The sample of Medicare claims Sonmez, Weyer, and Adelman analyzed spanned 2016 to 2019 and included the primary care visits of more than 500,000 continuously enrolled individuals. The study measured visit frequency; regularity of care, defined as the variability in the number of days between visits; and continuity of care, the extent to which a patient was under the care of a single PCP.
The researchers examined patients’ actual Medicare expenditures for 2019 and compared them with what were expected as expenditures given various health and demographic information about the patients. Medicare’s calculated savings were the difference between expected and actual expenditures. (Because actual expenses were higher than expected expenses in some cases, it was possible for Medicare savings to be negative.)
The researchers created six comparison groups for the study organized by a patient’s continuity of care: regular and highly continuous, irregular and highly continuous, regular and moderately continuous, irregular and moderately continuous, regular and noncontinuous, and irregular and noncontinuous.

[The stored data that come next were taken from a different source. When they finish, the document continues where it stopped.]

/-- A frame check that fails is error entry, wrapped. -/
theorem exec_frame_checkFails (hi : (i = .fenc f ∧ x = 0) ∨ (i = .fdec f ∧ x = 2)) (hinfo : errInfoWord .convert e = info)
    (h : s.frameCheck x = .error (.raise e)) : ∃ t, exec i s = .next t ∧ RaisedBy i s t info := by
  rcases hi with ⟨rfl, rfl⟩ | ⟨rfl, rfl⟩
  · exact finish_raisedBy e hinfo (except_bind_error.mpr (.inl h))
  · exact finish_raisedBy e hinfo (except_bind_error.mpr (.inl h))

/-- A filler that fails is error entry, wrapped. -/
theorem exec_frame_fillerFails {p k : Bits} (hi : (i = .fenc f ∧ x = 0) ∨ (i = .fdec f ∧ x = 2))
    (hinfo : errInfoWord .convert e = info) (hready : FrameReady s x p k)
    (h : s.fillerOf f (frameShape p k) = .error (.raise e)) : ∃ t, exec i s = .next t ∧ RaisedBy i s t info := by
  have hcheck := frameCheck_frameShape.mpr hready
  rcases hi with ⟨rfl, rfl⟩ | ⟨rfl, rfl⟩
  · rw [exec_fenc_eq hcheck]
    exact finish_raisedBy e hinfo (except_bind_error.mpr (.inl h))
  · rw [exec_fdec_eq hcheck]
    exact finish_raisedBy e hinfo (except_bind_error.mpr (.inl h))

end

/-- Settles O31: the frame check is the first thing both commands do, and its failures come in order. -/
theorem frameChecksRaiseInOrder : Obligations.FrameChecksRaiseInOrder := by
  intro f s i x hi
  refine ⟨fun habsent => exec_frame_checkFails hi (by decide) (frameCheck_absent habsent), fun p k hp hk =>
    ⟨?emptyKey, fun hne hbytes => ?wholeBytes, fun hne hp8 hk8 hrange => ?range⟩⟩
  case emptyKey =>
    rintro rfl
    exact exec_frame_checkFails hi (by decide) (frameCheck_emptyKey hp hk)
  case wholeBytes => exact exec_frame_checkFails hi (by decide) (frameCheck_length hp hk hne (by omega))
  case range => exact exec_frame_checkFails hi (by decide) (frameCheck_length hp hk hne (by omega))

theorem fillerOf_absent {s : State} {shape : FrameShape} (h : s.buf 3 = none) :
    s.fillerOf true shape = .error (.raise .nullOperand) :=
  except_bind_error.mpr (.inl (operand_error.mpr ⟨h, rfl⟩))

theorem fillerOf_length {s : State} {shape : FrameShape} {fil : Bits} (h : s.buf 3 = some fil)
    (hlen : fil.length ≠ 8 * shape.fillerLen) : s.fillerOf true shape = .error (.raise .length) :=
  except_bind_error.mpr (.inr ⟨fil, operand_ok.mpr h,
    except_bind_error.mpr (.inl (require_error.mpr ⟨beq_false_of_ne hlen, rfl⟩))⟩)

theorem fillerOf_unavailable {s : State} {shape : FrameShape} (hfresh : s.derivationFresh)
    (h : derive s.params.hashFirst (bytesOf shape.payload) shape.fillerLen = none) :
    s.fillerOf false shape = .error (.raise .hashUnavailable) := by
  refine except_bind_error.mpr (.inl ?_)
  rw [runDerivation_fresh hfresh, h]

/-- Settles O32: the filler comes right after the frame check, and each clause is one failure of it. -/
theorem fillerErrors : Obligations.FillerErrors := by
  intro s x p k hready mk hmk
  have hi (f : Bool) : (mk f = .fenc f ∧ x = 0) ∨ (mk f = .fdec f ∧ x = 2) :=
    hmk.imp (And.imp_left fun h => congrFun h f) (And.imp_left fun h => congrFun h f)
  exact ⟨fun habsent => exec_frame_fillerFails (hi true) (by decide) hready (fillerOf_absent habsent),
    fun fil hfil hlen => exec_frame_fillerFails (hi true) (by decide) hready (fillerOf_length hfil hlen),
    fun hfresh hnone => exec_frame_fillerFails (hi false) (by decide) hready (fillerOf_unavailable hfresh hnone)⟩

/-! ### FENC (R183) -/

theorem finish_wroteEncoded {i : Instr} {s : State} {v : Bits} {r : Except Stop State} (h : r = .ok (s.writeEncoded v)) :
    ∃ t, finish i s r = .next t ∧ WroteEncoded s t v :=
  ⟨_, finish_of_ok h, wroteEncoded_complete s v⟩

section
variable {f : Bool} {s : State} {p k fil : Bits}

/-- With its operands there, FENC is the check of the header after the XOR, and the write. -/
theorem exec_fenc_ready (hready : FrameReady s 0 p k) (hfil : FillerIs s f p k fil) :
    exec (.fenc f) s = finish (.fenc f) s (s.encodeFrame (frameShape p k) fil) := by
  rw [exec_fenc_eq (frameCheck_frameShape.mpr hready), hfil.fillerOf, except_ok_bind]

theorem exec_fenc_length (hready : FrameReady s 0 p k) (hfil : FillerIs s f p k fil)
    (hlong : k.length < 8 * uint ((frameXor (frameShape p k) fil).take 32)) :
    ∃ t, exec (.fenc f) s = .next t ∧ RaisedEncode s t 0x35 (encode (.fenc f)) := by
  obtain ⟨hlen, -⟩ := isFrame_frameXor hready hfil.length
  rw [← hlen, ← slice_zero] at hlong
  rw [exec_fenc_ready hready hfil]
  exact finish_raisedBy (i := .fenc f) .length rfl
    (except_bind_error.mpr (.inl (require_error.mpr ⟨decide_eq_false hlong.not_ge, rfl⟩)))

theorem exec_fenc_completes (hready : FrameReady s 0 p k) (hfil : FillerIs s f p k fil)
    (hfits : 8 * uint ((frameXor (frameShape p k) fil).take 32) ≤ k.length) :
    ∃ t, exec (.fenc f) s = .next t ∧ WroteEncoded s t ((frameXor (frameShape p k) fil).drop
      (k.length - 8 * uint ((frameXor (frameShape p k) fil).take 32))) := by
  obtain ⟨hlen, -⟩ := isFrame_frameXor hready hfil.length
  rw [← hlen, ← slice_zero] at hfits ⊢
  rw [exec_fenc_ready hready hfil, ← slice_tail]
  exact finish_wroteEncoded (except_bind_ok.mpr ⟨(), require_ok.mpr (decide_eq_true hfits), rfl⟩)

end

/-- Settles O33: `frameXor` is the frame, and its header after the XOR decides between the two ends. -/
theorem fencKeepsTheTailItsHeaderNames : Obligations.FencKeepsTheTailItsHeaderNames := by
  intro f s p k fil hready hfil
  exact ⟨_, isFrame_frameXor hready hfil.length, exec_fenc_length hready hfil, exec_fenc_completes hready hfil⟩

/-! ### PENC and PDEC (R185, R186) -/

section
variable {s : State} {x : BufReg} {strict : Bool}

theorem plainOperands_nullOperand (hp : s.buf x = none) : s.plainOperands x strict = .error (.raise .nullOperand) :=
  except_bind_error.mpr (.inl (operand_error.mpr ⟨hp, rfl⟩))

theorem plainOperands_emptyKey {p : Bits} (hp : s.buf x = some p) (hk : s.buf 1 = none ∨ s.buf 1 = some []) :
    s.plainOperands x strict = .error (.raise .emptyKey) :=
  except_bind_error.mpr (.inr ⟨p, operand_ok.mpr hp, except_bind_error.mpr (.inl (keyOperand_error.mpr ⟨hk, rfl⟩))⟩)

theorem plainOperands_mismatch {p k : Bits} (hp : s.buf x = some p) (hk : s.buf 1 = some k) (hne : k ≠ [])
    (hlen : k.length ≠ p.length) : s.plainOperands x true = .error (.raise .keyLengthMismatch) :=
  except_bind_error.mpr (.inr ⟨p, operand_ok.mpr hp,
    except_bind_error.mpr (.inr ⟨k, keyOperand_ok.mpr ⟨hk, hne⟩,
      except_bind_error.mpr (.inl (require_error.mpr ⟨beq_false_of_ne hlen, rfl⟩))⟩)⟩)

end

/-- A plain frame command whose operands are refused is error entry, wrapped. -/
theorem exec_plain_refused {i : Instr} {s : State} {strict : Bool} {x : BufReg} {e : ErrorCode} {info : Word}
    (hi : (i = .penc strict ∧ x = 0) ∨ (i = .pdec strict ∧ x = 2)) (hinfo : errInfoWord .convert e = info)
    (h : s.plainOperands x strict = .error (.raise e)) : ∃ t, exec i s = .next t ∧ RaisedBy i s t info := by
  rcases hi with ⟨rfl, rfl⟩ | ⟨rfl, rfl⟩
  · exact finish_raisedBy e hinfo (except_bind_error.mpr (.inl h))
  · exact finish_raisedBy e hinfo (except_bind_error.mpr (.inl h))

section
variable {s : State} {strict : Bool} {p k : Bits}

theorem exec_penc_completes (hp : s.buf 0 = some p) (hk : s.buf 1 = some k) (hne : k ≠ [])
    (hlen : strict = true → k.length = p.length) :
    ∃ t, exec (.penc strict) s = .next t ∧ WroteEncoded s t (xorWith p k) :=
  finish_wroteEncoded <| except_bind_ok.mpr ⟨(p, k), plainOperands_ok.mpr ⟨hp, hk, hne, hlen⟩, rfl⟩

theorem exec_pdec_completes (hp : s.buf 2 = some p) (hk : s.buf 1 = some k) (hne : k ≠ [])
    (hlen : strict = true → k.length = p.length) :
    ∃ t, exec (.pdec strict) s = .next t ∧ WroteDecoded s t (xorWith p k) :=
  finish_wroteDecoded <| except_bind_ok.mpr ⟨(p, k), plainOperands_ok.mpr ⟨hp, hk, hne, hlen⟩, rfl⟩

The researchers find that for all patients, Medicare savings grew as continuity of care increased, but the savings were only positive for those patients in the high-continuity groups. Continuity was so important that patients with highly continuous care experienced savings no matter which frequency or regularity group they fell into—but for patients at any particular level of continuity, savings were highest for those who received regular care too.
The optimal frequency of care for the highly continuous group varied according to the complexity of patients’ medical conditions: savings increased with visit frequency for patients with more complex care needs, topping out at 10 visits per year for medium-risk patients, whereas lower frequency was associated with higher savings for patients with lower-risk medical profiles.
It’s well documented that continuity of care results in better patient health outcomes, says Weyer, who explains that while physicians want to provide regular, continuous care for their patients, various factors make that difficult in certain situations. But addressing those factors would benefit patients, health systems, and healthcare payers such as Medicare (and taxpayers, by extension). “Health systems, provider groups, and policy makers need to think about what these facilitators and barriers are for providing this care,” he says.
Medicare has spent two decades shifting away from a fee-for-service model and toward a value-based payment model that rewards healthcare providers on the basis of the quality of their care along various measures. The findings suggest that as health systems and provider groups make this transition, they should prioritize regular, continuous care for patients. Doing so, the researchers write, “may offer benefits to payers, clinicians, and patients by decreasing expenditures, reducing [emergency department] visits, and reducing hospitalizations.”